The core InSituDataset is a framework-neutral iterable of numpy Batch objects; torch / JAX / TF handoff is a thin optional DLPack adapter, re-exported from the package root (defined in insitubatch.frameworks) — importing insitubatch pulls in no framework.

from insitubatch import (
    InSituDataset,
    as_tf_dataset,
    as_torch,
    obstore_store,
    open_geometries,
    split_by_chunk,
    to_jax,
)
from torch.utils.data import DataLoader

# The engine reads a zarr Store; obstore_store builds one for file://, s3://, gs://.
# (fsspec_store for GCS Rapid/requester-pays; arraylake_store for Icechunk sessions.)
store = obstore_store("file:///data/era5.zarr")  # or "s3://bucket/era5.zarr"
geoms = open_geometries(store)           # {var: ArrayGeometry} from zarr metadata
manifest = split_by_chunk(geoms["t2m"], fractions=(0.8, 0.1, 0.1))

ds = InSituDataset(store, manifest, batch_size=32, block_chunks=16)

for epoch in range(n_epochs):
    ds.set_epoch(epoch)
    for batch in ds.train:               # numpy Batch: {var: np.ndarray} + sample_indices
        ...
    for batch in ds.val:                 # deterministic; shares the pool with train
        ...

# Framework handoff (DLPack, zero-copy on CPU for torch/JAX; TF copies once):
loader = DataLoader(as_torch(ds.train), batch_size=None, num_workers=0)  # torch
jbatch = to_jax(next(iter(ds.train)))                                    # JAX:   {var: jax.Array}
tfds = as_tf_dataset(ds.val)                                             # TF:    tf.data.Dataset

See examples/advection for working CNN forecast models using insituBatch implemented with Torch, Jax and Tensorflow with real ERA5 data.

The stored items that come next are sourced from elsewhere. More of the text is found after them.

/-- From a clock held low, whatever SDA was: SDA is pulled under the low clock, which makes no condition, the clock is
released, SDA rises once, and `P` follows on that rise. -/
theorem framing_stop {l : Level} (hclock : l.sclPull = true) :
    Framing.run ⟨l, none⟩
        [.pins ⟨true, true⟩, .pins ⟨true, false⟩, .pins ⟨false, false⟩, .sym .stop, .pins ⟨false, false⟩] =
      some ⟨⟨false, false⟩, none⟩ := by
  have hquiet : Framing.next ⟨l, none⟩ (.pins ⟨true, true⟩) = some ⟨⟨true, true⟩, none⟩ := by
    rw [Framing.next, condition_eq_none_of_clock_low (.inl hclock)]
  rw [Framing.run, hquiet]
  rfl

/-- Settles O11: the start condition made with the latch closed, from lines that the precondition leaves released. -/
theorem startConditionGenerated : Obligations.StartConditionGenerated := by
  unfold Obligations.StartConditionGenerated
  intro s hsclq hsdaq hge
  constructor
  · simp [exec, execStartGen, startGen_eq hge, hsclq, hsdaq]
  · rw [level_eq_released hsclq hsdaq]
    exact framing_start

/-- Settles O12: the stop condition made with the latch closed, from a clock that the precondition holds low. -/
theorem stopConditionGenerated : Obligations.StopConditionGenerated := by
  unfold Obligations.StopConditionGenerated
  intro s hoe hsclq hge
  constructor
  · simp [exec, execStopGen, stopGen_eq hge, hoe, hsclq]
  · exact framing_stop ((sclPull_iff s).2 hsclq)

end Sys2Proof.Machine
end

section
/-! PROOFS. The bit steps of the sequencer (R120 to R126), and the transmit group of eight (R124). -/

namespace Sys2Proof.Machine

/-! ## When a bit step is taken -/

/-- The sequencer is enabled exactly where no completion is pending and a bit is due (R120). -/
theorem seqEnabled_iff {s : State} : seqEnabled s = true ↔ s.ifg = false ∧ cnt s ≠ 0#5 := by
  simp [seqEnabled]

/-- Enabled, and with the clock rising, the bit step of the direction in `OE` clocks a bit (R121, R122). -/
theorem seqStep_of_clock_rises {out : Bool} {s : State} (sym : Bool → Bool → Sym) (he : seqEnabled s = true)
    (ho : s.oe = out) (hrise : (answer s).clockRises = true) :
    seqStep out sym s = .next (clockBit sym (answer s).tSda (afterAnswer s)) := by
  simp [seqStep, he, ho, hrise]

/-- Where the clock is withheld the answer is used and no bit is clocked (R125). -/
theorem seqStep_of_clock_withheld {out : Bool} {s : State} (sym : Bool → Bool → Sym) (he : seqEnabled s = true)
    (ho : s.oe = out) (hheld : (answer s).clockRises = false) : seqStep out sym s = .next (afterAnswer s) := by
  simp [seqStep, he, ho, hheld]

/-- Outside the enabling condition, and in the other direction, a bit step changes nothing (R120). -/
theorem seqStep_of_not_enabled {out : Bool} {s : State} (sym : Bool → Bool → Sym)
    (h : s.ifg = true ∨ cnt s = 0#5 ∨ s.oe = !out) : seqStep out sym s = .next s := by
  rcases h with h | h | h <;> simp [seqStep, seqEnabled, h]

/-- Settles O26: each of the three conditions closes the guard of both bit operations. -/
theorem bitStepNeedsEnabledSequencer : Obligations.BitStepNeedsEnabledSequencer := by
  unfold Obligations.BitStepNeedsEnabledSequencer
  exact fun _ => ⟨seqStep_of_not_enabled (out := true) _, seqStep_of_not_enabled (out := false) _⟩

/-- Settles O24: the answer is the one lined up, or the free one, and using it is all that happens. -/
theorem withheldClockChangesNothing : Obligations.WithheldClockChangesNothing := by
  unfold Obligations.WithheldClockChangesNothing
  intro i s hdir he
  have hheld : (answer s).clockRises = false → exec i s = .next (afterAnswer s) := by
    rcases hdir with ⟨rfl, ho⟩ | ⟨rfl, ho⟩ <;> exact seqStep_of_clock_withheld _ he ho
  constructor
  · intro a rest hline hclock
    obtain ⟨hanswer, hused⟩ := answer_lined_up hline
    rw [hheld (hanswer ▸ hclock), hused]
  · intro hnone
    cases hscl : Config.targetScl s.draws
    · have hused : afterAnswer s = { s with draws := s.draws + 1 } := by simp [afterAnswer, hnone]
      exact .inr (hused ▸ hheld (by simp [answer, hnone, hscl]))
    · exact .inl rfl

/-! ## One bit -/

/-- The count that a step takes to 0 is 1. -/
theorem count_sub_one_eq_zero_iff {c : BitVec 5} : c - 1#5 = 0#5 ↔ c = 1#5 := by
  rw [BitVec.sub_eq_iff_eq_add, BitVec.zero_add]

/-- A bit step that is taken, in either direction: the sample is the level on the line, which the block pulls low only
where it drives a 0 (R121, R122, R126). -/
theorem seqStep_bit {out : Bool} {s : State} (sym : Bool → Bool → Sym) (he : seqEnabled s = true) (ho : s.oe = out)
    (hrise : (answer s).clockRises = true) :
    let smp := !(out && !s.sr.getLsbD 7) && (answer s).tSda
    ∃ t, seqStep out sym s = .next t ∧ cnt t = cnt s - 1#5 ∧ flagBits t = flagBits s ∧ t.sr.getLsbD 0 = smp ∧
      (∀ i, i < 7 → t.sr.getLsbD (i + 1) = s.sr.getLsbD i) ∧
      t = { s with
        sclq := false, sdaq := s.sr.getLsbD 7, sr := t.sr, cntreg := t.cntreg, ifg := cnt s == 1#5,
        oracle := (afterAnswer s).oracle, draws := (afterAnswer s).draws,
        events := s.events ++
          [.pins ⟨out && !s.sdaq, true⟩, .pins ⟨out && !s.sr.getLsbD 7, true⟩,
            .pins ⟨out && !s.sr.getLsbD 7, false⟩, .sym (sym (s.sr.getLsbD 7) smp), .pins ⟨out && !s.sr.getLsbD 7, true⟩] } := by
  intro smp
  subst ho
  obtain ⟨hifg, -⟩ := seqEnabled_iff.1 he
  have hlast : (if cnt s - 1#5 = 0#5 then true else s.ifg) = (cnt s == 1#5) := by
    simp only [count_sub_one_eq_zero_iff, hifg]
    by_cases h : cnt s = 1#5 <;> simp [h]
  refine ⟨_, seqStep_of_clock_rises sym he rfl hrise, ?_⟩
  rw [clockBit_eq, afterAnswer_frame]
  exact ⟨count_decCount _, flags_decCount _, shiftIn_low _ _, shiftIn_up _ _, by rw [← hlast]; rfl⟩

/-- Settles O22: driving, the block makes the sample its own bit and the target's level. -/
theorem transmitBitStep : Obligations.TransmitBitStep := by
  unfold Obligations.TransmitBitStep
  intro s he ho hrise
  simpa [exec, execTxBit] using seqStep_bit (fun driven _ => .tx driven) he ho hrise

/-- Settles O23: not driving, the block pulls nothing and the sample is the target's level. -/
theorem receiveBitStep : Obligations.ReceiveBitStep := by
  unfold Obligations.ReceiveBitStep
  intro s he ho hrise
  simpa [exec, execRxBit] using seqStep_bit (fun _ sampled => .rx sampled) he ho hrise

/-- From no completion pending, a bit step leaves one pending exactly where it took the count from 1 to 0 (R123). -/
theorem seqStep_ifg_iff {out : Bool} {sym : Bool → Bool → Sym} {s t : State} (hifg : s.ifg = false)
    (h : seqStep out sym s = .next t) : t.ifg = true ↔ cnt s = 1#5 ∧ cnt t = 0#5 := by
  have hidle : ∀ u : State, u.ifg = s.ifg → cnt u = cnt s → (u.ifg = true ↔ cnt s = 1#5 ∧ cnt u = 0#5) := by
    intro u hi hc
    rw [hi, hc, hifg]
    simp +contextual
  obtain ⟨he, ho, hrise, -⟩ | ⟨-, -, -, hheld⟩ | ⟨-, hoff⟩ := seqStep_cases out sym s
  · obtain ⟨u, hu, hcnt, -, -, -, hframe⟩ := seqStep_bit sym he ho hrise
    obtain rfl : u = t := by simpa [hu] using h
    rw [hcnt, count_sub_one_eq_zero_iff, and_self, hframe]
    exact beq_iff_eq
  · cases hheld.symm.trans h
    rw [afterAnswer_frame]
    exact hidle _ rfl rfl
  · cases hoff.symm.trans h
    exact hidle _ rfl rfl

/-- A kick-off that completes leaves the completion flag raised (R140). -/
theorem ifg_of_kickOff {a : Addr} {len : Nat} {s t : State} (h : kickOff a len s = .next t) : t.ifg = true := by
  rw [kickOff_eq] at h
  split_ifs at h
  cases h
  rfl

/-- Settles O27: the two bit operations are one bit step, and the kick-off writes the flag. -/
theorem lastBitRaisesCompletion : Obligations.LastBitRaisesCompletion := by
  unfold Obligations.LastBitRaisesCompletion
  refine ⟨?_, fun _ _ _ _ => ifg_of_kickOff⟩
  rintro i s t (rfl | rfl) h hifg <;> exact seqStep_ifg_iff hifg h

/-! ## One transmit step with an answer lined up -/

/-- A transmit step that uses up the answer lined up, the target's level in it being `tSda`. -/
def sendBit (tSda : Bool) (s : State) : State :=
  clockBit (fun driven _ => .tx driven) tSda { s with oracle := s.oracle.tail }

/-- `SR` after a transmit step: the bit driven comes in again at bit 0 where the target releases the line (R126). -/
def reload (sr : Byte) (tSda : Bool) : Byte := shiftIn sr (sr.getLsbD 7 && tSda)

/-- A transmit step changes the registers of the bit step, the oracle and the record, nothing else. -/
theorem sendBit_frame (tSda : Bool) (s : State) :
    sendBit tSda s = { s with
      sr := (sendBit tSda s).sr, cntreg := decCount s.cntreg, sdaq := s.sr.getLsbD 7, sclq := false,
      ifg := if cnt s - 1#5 = 0#5 then true else s.ifg, oracle := s.oracle.tail,
      events := (sendBit tSda s).events } := by
  rw [sendBit, clockBit_eq]
  rfl

theorem oe_sendBit (tSda : Bool) (s : State) : (sendBit tSda s).oe = s.oe := by rw [sendBit_frame]

theorem oracle_sendBit (tSda : Bool) (s : State) : (sendBit tSda s).oracle = s.oracle.tail := by rw [sendBit_frame]

theorem cnt_sendBit (tSda : Bool) (s : State) : cnt (sendBit tSda s) = cnt s - 1#5 := by
  rw [sendBit_frame]
  exact count_decCount _

theorem flagBits_sendBit (tSda : Bool) (s : State) : flagBits (sendBit tSda s) = flagBits s := by
  rw [sendBit_frame]
  exact flags_decCount _

theorem sr_sendBit {s : State} (ho : s.oe = true) (tSda : Bool) : (sendBit tSda s).sr = reload s.sr tSda := by
  rw [sendBit, clockBit_eq, reload]
  simp [ho]

theorem wire_sendBit (tSda : Bool) (s : State) : wire (sendBit tSda s) = wire s ++ [.tx (s.sr.getLsbD 7)] :=
  wire_clockBit _ _ _

/-- At least `n` bits of a transmit group are to come, and nothing but the sequencer is due. -/
structure Transmitting (n : Nat) (s : State) : Prop where
  alone : BlockAlone s
  out : s.oe = true
  count : n ≤ (cnt s).toNat
  pending : n ≠ 0 → s.ifg = false

/-- After a transmit step one bit fewer is to come. -/
theorem Transmitting.sendBit {n : Nat} {s : State} (h : Transmitting (n + 1) s) (tSda : Bool) :
    Transmitting n (sendBit tSda s) := by
  have hcnt := h.count
  have hdown : n ≤ (cnt s - 1#5).toNat := by bv_omega
  refine ⟨?_, (oe_sendBit tSda s).trans h.out, cnt_sendBit tSda s ▸ hdown, fun hn => ?_⟩
  · rw [sendBit_frame]
    exact h.alone
  · have hmore : cnt s - 1#5 ≠ 0#5 := by bv_omega
    rw [sendBit_frame]
    exact (if_neg hmore).trans (h.pending n.succ_ne_zero)

/-- In a transmit group a step with a clocked answer lined up is that transmit step (R91, R120). -/
theorem Transmitting.step_eq {n : Nat} {s : State} {a : Answer} {rest : List Answer} (h : Transmitting (n + 1) s)
    (hline : s.oracle = a :: rest) (hrise : a.clockRises = true) : step s = .next (Machine.sendBit a.tSda s) := by
  have hcnt : cnt s ≠ 0#5 := by have := h.count; bv_omega
  have hifg := h.pending n.succ_ne_zero
  obtain ⟨hanswer, hused⟩ := answer_lined_up hline
  have hbit : exec .txBit s = .next (Machine.sendBit a.tSda s) := by
    rw [Machine.sendBit, hline, List.tail_cons, ← hused, ← hanswer]
    exact seqStep_of_clock_rises _ (seqEnabled_iff.2 ⟨hifg, hcnt⟩) h.out (hanswer ▸ hrise)
  simpa [step_blockAlone h.alone, hifg, hcnt, h.out] using hbit

/-! ## A run of transmit steps -/

/-- Transmit steps with one answer after the other. -/
def sendBits (o : List Answer) (s : State) : State := o.foldl (fun s a => sendBit a.tSda s) s

/-- `SR` after transmit steps. -/
def reloads (o : List Answer) (sr : Byte) : Byte := o.foldl (fun sr a => reload sr a.tSda) sr

/-- What transmit steps put on the wire, from the byte in `SR` (R121). -/
def sentBits : List Answer → Byte → List Sym
  | [], _ => []
  | a :: rest, sr => .tx (sr.getLsbD 7) :: sentBits rest (reload sr a.tSda)

theorem sendBits_cons (a : Answer) (o : List Answer) (s : State) :
    sendBits (a :: o) s = sendBits o (sendBit a.tSda s) := rfl

/-- A run of the block in a transmit group with clocked answers lined up is a run of transmit steps. -/
theorem Transmitting.runFor_eq {n : Nat} {s : State} (h : Transmitting n s) (hc : clocked n s.oracle) :
    runFor n s = .next (sendBits (s.oracle.take n) s) := by
  induction n generalizing s with
  | zero => rfl
  | succ n ih =>
    rcases hline : s.oracle with _ | ⟨a, rest⟩ <;> rw [hline] at hc
    · exact hc.elim
    · obtain ⟨hrise, hrest⟩ := hc
      have horacle : (Machine.sendBit a.tSda s).oracle = rest := by rw [oracle_sendBit, hline, List.tail_cons]
      rw [runFor, h.step_eq hline hrise, List.take_succ_cons, sendBits_cons]
      simpa only [horacle] using ih (h.sendBit a.tSda) (horacle ▸ hrest)

/-- Transmit steps change the registers of the bit step, the oracle and the record, nothing else. -/
theorem sendBits_frame (o : List Answer) (s : State) :
    sendBits o s = { s with
      sr := (sendBits o s).sr, cntreg := (sendBits o s).cntreg, sdaq := (sendBits o s).sdaq,
      sclq := (sendBits o s).sclq, ifg := (sendBits o s).ifg, oracle := (sendBits o s).oracle,
      events := (sendBits o s).events } := by
  induction o generalizing s with
  | nil => rfl
  | cons a o ih =>
    have hrest := ih (sendBit a.tSda s)
    rw [← sendBits_cons] at hrest
    exact hrest.trans (by rw [sendBit_frame a.tSda s])

theorem oracle_sendBits (o : List Answer) (s : State) : (sendBits o s).oracle = s.oracle.drop o.length := by
  induction o generalizing s with
  | nil => rfl
  | cons a o ih => rw [sendBits_cons, ih, oracle_sendBit, List.drop_tail, List.length_cons]

theorem cnt_sendBits (o : List Answer) (s : State) : cnt (sendBits o s) = cnt s - BitVec.ofNat 5 o.length := by
  induction o generalizing s with
  | nil => exact (BitVec.sub_zero _).symm
  | cons a o ih =>
    rw [sendBits_cons, ih, cnt_sendBit, List.length_cons]
    bv_omega

theorem flagBits_sendBits (o : List Answer) (s : State) : flagBits (sendBits o s) = flagBits s := by
  induction o generalizing s with
  | nil => rfl
  | cons a o ih =>
    rw [sendBits_cons, ih, flagBits_sendBit]

theorem sr_sendBits (o : List Answer) {s : State} (ho : s.oe = true) : (sendBits o s).sr = reloads o s.sr := by
  induction o generalizing s with
  | nil => rfl
  | cons a o ih =>
    rw [sendBits_cons, ih ((oe_sendBit a.tSda s).trans ho), sr_sendBit ho]
    rfl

A runnable, network-free version of this — paralleling the Earthmover dataloader-demo, with a spatial subregion pulled out by a batch_transform — lives in examples/wb2_dataloader.py:

uv run python -m examples.wb2_dataloader            # tiny synthetic data, no network
uv run python -m examples.wb2_dataloader \
    --url s3://bucket/era5.zarr --var 2m_temperature --subregion 48,48 --request-payer

Install (dev)

uv sync                  # core engine + dev tools
uv sync --extra torch    # torch handoff (frameworks.as_torch)
uv sync --extra jax      # JAX handoff (frameworks.to_jax)
uv sync --extra tf       # TF handoff (frameworks.as_tf_dataset)
uv sync --extra bench    # benchmark suite (xbatcher baseline + plotly)
uv sync --extra gpu      # CUDA box only: cupy + kvikio zero-copy path

Status

Alpha — validated on real cloud IO. Built: planner + chunk-aligned splits, async obstore reads, the decoupled fetch Scheduler + ChunkPool (assembly buffer and cache — byte budget + pin/LRU, heap or mmap-on-NVMe, with cross-run persistence via persist=True), approximate (shuffle-block) shuffle, chunk/batch transforms (incl. a fitted StandardScaler), prefetch, and the torch / JAX / TF surfaces. Not yet built: Regrid + the GPU/device transform stage, and multi-timestep windows that cross chunk boundaries.

DESIGN.md is the single source of truth for status, the roadmap, and the scope limits.